While at first, the monster may look kind of weird and dorky, like a cross between a catfish and a puppy dog, any thoughts of it being "cute" will quickly dissapear once it bares its teeth and starts to attack. It's really a magnificent piece of CGI work, made in such a great way that the creature has as much real weight and depth compared to any of the movie monsters in Peter Jackson's "Lord of the Rings." It might actually be a pleasent suprise how such an odd looking creature can be made in such a realistic and life-like way that makes it far more scary than any stop motion monsters could ever be, but thats what makes the terror so effective, especially in the scenes where the daughter is trying to escape from the monster's lair in the sewers. Byeong Woo-Lee's impeccable score adds a lot to increase the tension in the film.

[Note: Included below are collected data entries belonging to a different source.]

-- ==== Sys2Proof/Laws/Units.lean ====
section
/-! SUPPORT. The pure functions of the four units: lengths, and the small laws that proofs about the
commands cite. -/

namespace Sys2Proof.Machine

/-! ## Packer -/

@[simp] theorem orByte_length (P : List Byte) (j : Nat) (b : Byte) : (orByte P j b).length = P.length := by
  simp [orByte]

@[simp] theorem packAt_length (P : List Byte) (i : Nat) (c : Code) : (packAt P i c).length = P.length := by
  simp only [packAt]
  split_ifs <;> simp

@[simp] theorem packFrom_length (P : List Byte) (i : Nat) (cs : List Code) :
    (packFrom P i cs).length = P.length := by
  induction cs generalizing P i with
  | nil => rfl
  | cons c cs ih => simp [packFrom, ih]

@[simp] theorem packF_length (cs : List Code) : (packF cs).length = packedLen cs.length := by
  simp [packF]

theorem packedLen_npix (s : State) : packedLen s.npix = s.psz := rfl

@[simp] theorem unpackF_length (P : List Byte) (n : Nat) : (unpackF P n).length = n := by simp [unpackF]

/-- A byte of a buffer after an OR. -/
theorem orByte_getD (P : List Byte) (j k : Nat) (b : Byte) (hj : j < P.length) :
    (orByte P j b).getD k 0 = if k = j then P.getD j 0 ||| b else P.getD k 0 := by
  simp only [orByte, List.getD_eq_getElem?_getD, List.getElem?_set]
  by_cases h : k = j
  · subst h; simp [hj]
  · simp [h, Ne.symm h]

/-! ## Delta -/

@[simp] theorem xorF_length (f p : List Byte) : (xorF f p).length = min f.length p.length := by
  simp [xorF]

theorem xorF_getD (f p : List Byte) (j : Nat) (hf : j < f.length) (hp : j < p.length) :
    (xorF f p).getD j 0 = f.getD j 0 ^^^ p.getD j 0 := by
  simp [xorF, List.getD, hf, hp]

@[simp] theorem maskF_length (D : List Byte) (m : Byte) : (maskF D m).length = D.length := by
  induction D with
  | nil => rfl
  | cons b D ih =>
    cases D with
    | nil => rfl
    | cons c D => simpa [maskF] using ih

/-- `MaskF` changes the last byte only (R121). -/
theorem maskF_getD (D : List Byte) (m : Byte) (j : Nat) (h : j < D.length) :
    (maskF D m).getD j 0 = if j + 1 = D.length then D.getD j 0 &&& m else D.getD j 0 := by
  induction D generalizing j with
  | nil => simp at h
  | cons b D ih =>
    cases D with
    | nil =>
      have : j = 0 := by simpa using h
      subst this
      simp [maskF]
    | cons c D =>
      cases j with
      | zero => simp [maskF]
      | succ j =>
        have := ih j (by simpa using h)
        simpa [maskF] using this

/-! ## Encoder -/

theorem repeatLen_bounds (b : Byte) (count : Nat) (tail : List Byte) (h : count ≤ 127) :
    count ≤ repeatLen b count tail ∧ repeatLen b count tail ≤ 127 ∧
      repeatLen b count tail ≤ count + tail.length := by
  induction tail generalizing count with
  | nil => simp [repeatLen, h]
  | cons a tail ih =>
    rw [repeatLen]
    split_ifs with hc
    · have hlt : count < 127 := by simpa [Config.maxRun] using hc.1
      have := ih (count + 1) (by omega)
      simp only [List.length_cons]
      omega
    · simp [h]

theorem literalLen_bounds (count : Nat) (last : Byte) (tail : List Byte) (h : count ≤ 127) :
    count ≤ (literalLen count last tail).1 + 1 ∧ (literalLen count last tail).1 ≤ 127 ∧
      (literalLen count last tail).1 ≤ count + tail.length := by
  induction tail generalizing count last with
  | nil => simp [literalLen, h]
  | cons a tail ih =>
    rw [literalLen]
    split_ifs with hc hl
    · simp only [List.length_cons]
      omega
    · have hlt : count < 127 := by simpa [Config.maxRun] using hc
      have := ih (count + 1) a (by omega)
      simp only [List.length_cons]
      omega
    · simp only [List.length_cons]
      omega

/-- A pass of the encoder moves its cursor forward, never past the end of the buffer (R140, R197). -/
theorem encPass_off (B : List Byte) (r r' : EncoderRegs) (bytes : List Byte)
    (h : encPass B r = some (bytes, r')) : r.off < r'.off ∧ r'.off ≤ B.length := by
  have hd : (B.drop r.off).length = B.length - r.off := List.length_drop
  rw [encPass] at h
  split at h
  · cases h
  · next a e => cases h; rw [e] at hd; simp at hd ⊢; omega
  · next a b e => cases h; rw [e] at hd; simp at hd ⊢; omega
  · next a b c tail e =>
    rw [e] at hd
    simp only [List.length_cons] at hd
    split_ifs at h with hc
    · cases h
      have := repeatLen_bounds a 3 tail (by omega)
      simp only [Config.minRep]
      omega
    · cases h
      have := literalLen_bounds 3 c tail (by omega)
      simp only
      omega

/-! ## Decoder -/

theorem countFault_none (exp count : Nat) (h : 1 ≤ count) (h' : count ≤ exp) : countFault exp count = none := by
  rw [countFault, if_neg (by omega), if_neg (by omega)]

/-- All that the tests on a run's count can answer (R164, R165). -/
theorem countFault_cases (exp count : Nat) :
    (count = 0 ∧ countFault exp count = some .zerocnt) ∨
    (1 ≤ count ∧ exp < count ∧ countFault exp count = some .overrun) ∨
    (1 ≤ count ∧ count ≤ exp ∧ countFault exp count = none) := by
  rw [countFault]
  split_ifs with h h'
  · exact .inl ⟨h, rfl⟩
  · exact .inr (.inl ⟨by omega, h', rfl⟩)
  · exact .inr (.inr ⟨by omega, by omega, rfl⟩)

@[simp] theorem decLoop_zero_exp (fuel : Nat) (d : Decoder) (q : List Beat) (h : d.exp = 0) :
    decLoop fuel d q = .done d.wb q := by
  cases fuel <;> simp [decLoop, h]

end Sys2Proof.Machine
end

While "The Host" looks as good or better than most Hollywood blockbusters, it wisely avoids most of the predictable clichés and plot twists that often ruin the best of them. Since Bong's monster movie is set in the real world where attacking giant monsters has its repercussions, one quickly realizes it's not wise to get too attached to anyone. While some of those decisions might not be so popular, they create a more believable story, even if it's just because the cute kid in it is too busy trying to keep from being eaten by the monster to name it and treat it like a pet--the common practice in Japanese monster movies. Things like that should quickly dispel any easy comparisons, as "The Host" sets the new bar for future movies in the genre. The Host looks better than most Hollywood blockbusters, it wisely and thankfully avoids most of the predictable clichés and same boring plot twists that end up ruining other movies. Since Bong's creature feature is set in the real world where attacking giant monsters has its repercussions, we realize very quickly that it's not wise to get too attached to anyone. While some of those decisions might not be so popular, they end up creating a more realistic and believable story, even if it's just because the kid in it is too busy trying to keep from being eaten by the monster to name it and even treat it like a pet (which is the common practice in Japanese monster movies.) Things like that should quickly dispel any easy comparisons, as The Host is unique in a lot of ways and sets a new bar for creature movies.

The Host proves director Bong Joon-ho to be another groundbreaking Korean director who knows how to make an extremely entertaining movie filled with excitement and tension, making The Host one of those unforgettable movie experiences that's so rare. As hard as it is to rate horror movies such as these, being the only dysfunctional family monster movie from Korea or elsewhere, its brilliance and originality of filmmaking makes it evidently clear how much genius is at work behind every single frame.

This is definetely a must see for horror fans as you will enjoy its originality, humor, and of course all of the juicy blood and violence, after all it wouldn't be able to score a 92% approval rating on rotten tomatoes (at the time of this typing) if it wasn't a good film.